Kaine Fisher, Chairman of Rose Law Group Family Law Department, discusses protecting your premarital interests with a prenuptial agreement
Arizona is only one of nine community property states in the country although many people contemplating marriage here don’t understand how that may impact their financial future. It’s a fairly straightforward concept if you boil it down. “Community property” is a legal term of art that refers to property or debt acquired during marriage. This term does not include property and debt obtained during the marriage by gift, devise or descent before, during or after the marriage. But it might include sole and separate property which has been commingled or its character transmuted. For the most part, community property is divided equally in the event of divorce. For some people, this may seem fair and equitable, but for others, this result is not acceptable. Primarily, it is this reason people choose to enter into prenuptial or antenuptial agreements.
Historically, as far back as 1926, Arizona courts oddly did not recognize prenuptial and antenuptial agreement because of public policy reasons. Some 64 years later, the courts ultimately reversed their position, thus opening the gates for a wave of prenuptial planning. Then, in 1991, the state legislature went one step further and actually formally recognized such agreements and even codified provisions directed at establishing a framework to govern the creation, form and function of such agreements.
Whether a prenuptial or antenuptial agreement is something you should consider can depend on a variety of life circumstances and financial factors. Typical predicates include situations when you are substantially wealthier than your future spouse, have trust concerns about your future spouse, own a business, are about to pursue a lucrative career, have future inheritance prospects, have significant sole and separate liabilities, or have children from a previous marriage. In these and other situations, a prenuptial or antenuptial agreement can be an effective tool to save you stress and money in the unfortunate event of a future divorce.
It is very important to hire a competent attorney to draft (or at least review) your agreement as the document must precisely comport with applicable law. Any deviation can make your agreement susceptible to a challenge to invalidate part or even all of the agreement by your spouse. First, the document needs to be signed, and notarized, by both parties, as with other contracts that have such important parameters. Any evidence of coercion to have the other spouse sign the document can cancel the agreement so it will also need to be deemed fair. An unconscionable agreement could also quickly be voided by a court if one spouse is unfairly disadvantaged. Another reason it is so important to have a qualified family law attorney draft the prenuptial agreement is that many people don’t know that there are limitations as to what the agreement can include.

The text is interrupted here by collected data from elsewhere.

theorem goes_item (s : State) (o : Op) (r : s.rack) (c : s.contended) (f : s.fits o) (h3 : o.req.gen = 3)
    (hl : o.lists = false) (hk : o.takes = false) (hf : o.buf = 0xFFFF ∨ o.kind = .free) : rackRun (fun w => w.requestItem o) s = .next (s.waits o) := by
  obtain ⟨f1, f2, f3, f4, f5, f6, f7, f8, f9⟩ := f
  have e : s.waits o = commit s (((load s).newMsg { ten := o.req.ten.val, stream := (load s).streamFor o.req.ten.val o.req.queue.val, hdr := [BitVec.ofNat 8 ((load s).streamFor o.req.ten.val o.req.queue.val), BitVec.ofNat 8 (b2n (!o.req.quiet)), 0, 0], ack := !o.req.quiet, route := o.req.route, items := [(o.req.tag.toNat, none)] }).1.ticketed { o with msg := some s.dev.hpt.nextMsg, item := 0 } id) := by
    unfold State.waits State.messaged State.item
    rw [if_pos h3, if_pos h3]
    have : (if o.req.quiet = true then (0 : Byte) else 1) = BitVec.ofNat 8 (b2n (!o.req.quiet)) := by cases o.req.quiet <;> rfl
    dsimp only
    rw [this]; rfl
  rw [e]
  exact rack_next (f := fun w => w.requestItem o) r _ (item_plain (load s) o h3 f2 f3 (f5 h3) f6 f7 f8 f9 hl hk hf c) rfl r.2

theorem goes_port (s : State) (t : Ten) (k : OpKind) (a v : Nat) (x : BitVec 32) (hx : BitVec.ofNat 32 v = x) (r : s.rack) (c : s.contended) (f : s.fits (s.portOp t k a x)) (hk : k = .wr ∨ k = .rd) :
    rackRun (fun w => w.boardAccess t k a v) s = .next (s.waits (s.portOp t k a x)) := by
  subst hx
  have hl : (s.portOp t k a (BitVec.ofNat 32 v)).lists = false := by rcases hk with z | z <;> subst z <;> rfl
  have ht : (s.portOp t k a (BitVec.ofNat 32 v)).takes = false := by rcases hk with z | z <;> subst z <;> rfl
  have hb : (s.portOp t k a (BitVec.ofNat 32 v)).buf = 0xFFFF ∨ (s.portOp t k a (BitVec.ofNat 32 v)).kind = .free := Or.inl rfl
  have E : (load s).boardAccess t k a v = if (if s.dev.img.woven then (s.dev.ten t.val).gen else 2) = 3 then (load s).requestItem (s.portOp t k a (BitVec.ofNat 32 v)) else (load s).request (s.portOp t k a (BitVec.ofNat 32 v)) := rfl
  by_cases g : (if s.dev.img.woven then (s.dev.ten t.val).gen else 2) = 3
  · have g3 : (s.portOp t k a (BitVec.ofNat 32 v)).req.gen = 3 := by
      refine Fin.ext ?_
      show (if s.dev.img.woven then (s.dev.ten t.val).gen else 2) % 4 = 3
      rw [g]
    have := goes_item s _ r c f g3 hl ht hb
    rw [← this]
    unfold rackRun runW onRack
    rw [if_pos (by exact r.1), if_pos (by exact r.1)]
    show Host.Outcome.next (commit s ((load s).boardAccess t k a v).close) = _
    rw [E, if_pos g]
  · have g3 : (s.portOp t k a (BitVec.ofNat 32 v)).req.gen ≠ 3 := by
      intro y
      have y' : (if s.dev.img.woven then (s.dev.ten t.val).gen else 2) % 4 = 3 := congrArg Fin.val y
      obtain ⟨f1, f2, _⟩ := f
      by_cases w : s.dev.img.woven = true
      · rw [if_pos w] at g y'
        have := f2 w
        have z : (if s.dev.img.woven then (s.dev.ten t.val).gen else 2) % 4 = (s.dev.ten t.val).gen := this
        rw [if_pos w] at z
        omega
      · rw [if_neg w] at y'; omega
    have := goes_request s _ r c f g3 hl ht hb
    rw [← this]
    unfold rackRun runW onRack
    rw [if_pos (by exact r.1), if_pos (by exact r.1)]
    show Host.Outcome.next (commit s ((load s).boardAccess t k a v).close) = _
    rw [E, if_neg g]

theorem pokeBuf_bout (w : W) (a : Nat) (bs : List Byte) : (w.pokeBuf a bs).bout = ((List.range bs.length).zip bs).foldl (fun o e => (a + e.1, e.2) :: o) w.bout := rfl

theorem zero_find (l : List (Nat × Byte)) (a x : Nat) (out : List Host.Cell) (v : Byte) (hz : ∀ e ∈ l, a + e.1 = x → e.2 = v) :
    (((l.foldl (fun o e => (a + e.1, e.2) :: o) out).find? (fun c => c.1 == x)).map (·.2)) =
      if l.any (fun e => a + e.1 == x) then some v else (out.find? (fun c => c.1 == x)).map (·.2) := by
  induction l generalizing out with
  | nil => simp
  | cons e l ih =>
    rw [List.foldl_cons, ih _ (fun y hy => hz y (by simp [hy]))]
    by_cases k : l.any (fun e => a + e.1 == x) = true
    · rw [if_pos k, if_pos (by simp only [List.any_cons, k, Bool.or_true])]
    · rw [if_neg k]
      by_cases q : (a + e.1 == x) = true
      · rw [if_pos (by simp only [List.any_cons, q, Bool.true_or]), List.find?_cons]
        simp only [q]
        rw [Option.map_some, hz e (by simp) (by simpa using q)]
      · rw [if_neg (by simp only [List.any_cons, Bool.or_eq_true, not_or]; exact ⟨q, k⟩), List.find?_cons]
        have : (a + e.1 == x) = false := by simpa using q
        simp only [this]

theorem any_block (b x : Nat) : ((List.range 64).zip (List.replicate 64 (0 : Byte))).any (fun e => 64 * b + e.1 == x) = (x / 64 == b) := by
  rw [Bool.eq_iff_iff]
  simp only [List.any_eq_true, beq_iff_eq]
  constructor
  · rintro ⟨e, he, h⟩
    have := List.of_mem_zip he
    have := this.1
    simp at this
    omega
  · intro h
    refine ⟨(x % 64, 0), ?_, by simp only; omega⟩
    rw [List.mem_iff_getElem]
    refine ⟨x % 64, by rw [List.length_zip, List.length_range, List.length_replicate]; omega, ?_⟩
    rw [List.getElem_zip, List.getElem_range, List.getElem_replicate]

theorem zero_one (w : W) (b x : Nat) : (((w.pokeBuf (64 * b) (List.replicate 64 0)).bout.find? (fun c => c.1 == x)).map (·.2)) =
    if x / 64 = b then some 0 else (w.bout.find? (fun c => c.1 == x)).map (·.2) := by
  rw [pokeBuf_bout]
  have : (List.replicate 64 (0 : Byte)).length = 64 := by simp
  rw [this, zero_find _ _ _ _ 0 (fun e he _ => by
    have := (List.of_mem_zip he).2
    simpa using this), any_block]
  simp

theorem zero_all (l : List Nat) (w : W) (x : Nat) : (((l.foldl (fun w b => w.pokeBuf (64 * b) (List.replicate 64 0)) w).bout.find? (fun c => c.1 == x)).map (·.2)) =
    if l.contains (x / 64) then some 0 else (w.bout.find? (fun c => c.1 == x)).map (·.2) := by
  induction l generalizing w with
  | nil => simp
  | cons b l ih =>
    rw [List.foldl_cons, ih, zero_one]
    by_cases k : l.contains (x / 64) = true
    · rw [if_pos k, if_pos (by simp only [List.contains_cons, k, Bool.or_true])]
    · rw [if_neg k]
      by_cases q : x / 64 = b
      · rw [if_pos q, if_pos (by simp [q])]
      · rw [if_neg q, if_neg (by simp only [List.contains_cons, Bool.or_eq_true, not_or, beq_iff_eq]; exact ⟨q, k⟩)]

theorem zero_dev (l : List Nat) (w : W) : ∃ o, l.foldl (fun w b => w.pokeBuf (64 * b) (List.replicate 64 0)) w = { w with bout := o } := by
  induction l generalizing w with
  | nil => exact ⟨_, rfl⟩
  | cons b l ih =>
    obtain ⟨o, h⟩ := ih (w.pokeBuf (64 * b) (List.replicate 64 0))
    exact ⟨o, by rw [List.foldl_cons, h]; rfl⟩

/-- An operation whose buffers are taken for what it reads, or hold inline data. -/
def readOp (o : Op) : Prop := (((o.kind = .rdblk ∨ o.kind = .erx) ∧ o.inlineB = false) ∨ ((o.kind = .wrblk ∨ o.kind = .etx) ∧ o.inlineB = true)) ∧ o.buf = 0xFFFF ∧ o.req.gen = 2

/-- The bytes that inline data puts into a list of buffers. -/
def fillOut (out : List Host.Cell) (bs : List Nat) (data : List Byte) : List Host.Cell :=
  ((List.range bs.length).zip bs).foldl (fun o e => (((List.range ((data.drop (64 * e.1)).take 64).length).zip ((data.drop (64 * e.1)).take 64)).foldl (fun o f => (64 * e.2 + f.1, f.2) :: o) o)) out

theorem fill_dev (w : W) (bs : List Nat) (data : List Byte) : w.fillBufs bs data = { w with bout := fillOut w.bout bs data } := by
  unfold W.fillBufs fillOut
  generalize (List.range bs.length).zip bs = l
  induction l generalizing w with
  | nil => rfl
  | cons e l ih => rw [List.foldl_cons, ih, List.foldl_cons]; rfl

theorem any_piece (b x : Nat) (l : List Byte) (hl : l.length ≤ 64) : ((List.range l.length).zip l).any (fun e => 64 * b + e.1 == x) = (x / 64 == b && decide (x % 64 < l.length)) := by
  rw [Bool.eq_iff_iff]
  simp only [List.any_eq_true, beq_iff_eq, Bool.and_eq_true, decide_eq_true_eq]
  constructor
  · rintro ⟨e, he, h⟩
    have := (List.of_mem_zip he).1
    simp at this
    omega
  · rintro ⟨h, h2⟩
    refine ⟨(x % 64, l[x % 64]), ?_, by simp only; omega⟩
    rw [List.mem_iff_getElem]
    refine ⟨x % 64, by rw [List.length_zip, List.length_range]; omega, ?_⟩
    rw [List.getElem_zip, List.getElem_range]

theorem piece_find (b x : Nat) (l : List Byte) (hl : l.length ≤ 64) (out : List Host.Cell) :
    ((((List.range l.length).zip l).foldl (fun o f => (64 * b + f.1, f.2) :: o) out).find? (fun c => c.1 == x)).map (·.2) =
      if x / 64 = b ∧ x % 64 < l.length then some (l.getD (x % 64) 0) else (out.find? (fun c => c.1 == x)).map (·.2) := by
  rw [zero_find _ _ _ _ (l.getD (x % 64) 0) (fun e he hx => by
    rw [List.mem_iff_getElem] at he
    obtain ⟨i, hi, he⟩ := he
    rw [List.getElem_zip, List.getElem_range] at he
    rw [List.length_zip, List.length_range] at hi
    have e1 : e.1 = i := by rw [← he]
    have : x % 64 = i := by omega
    rw [this, ← he, List.getD_eq_getElem?_getD, List.getElem?_eq_getElem (by omega)]
    rfl), any_piece _ _ _ hl]
  by_cases q : x / 64 = b ∧ x % 64 < l.length
  · rw [if_pos q, if_pos (by simpa using q)]
  · rw [if_neg q, if_neg (by simpa using q)]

The scope of these types of agreement are addressed by statute and prohibits certain areas from being addressed in the agreement. You will also want to be sure to disclose the nature and estimated value of each of your assets and liabilities as this too may make your agreement prone to attack.
Often the process of drafting a prenuptial or antenuptial agreement can take time, involve complex asset valuations, and require negotiations with your future spouse. Obviously, you will want your agreement to hold water if you are faced with divorce. So don’t underestimate the importance of having a skilled attorney by your side during this process.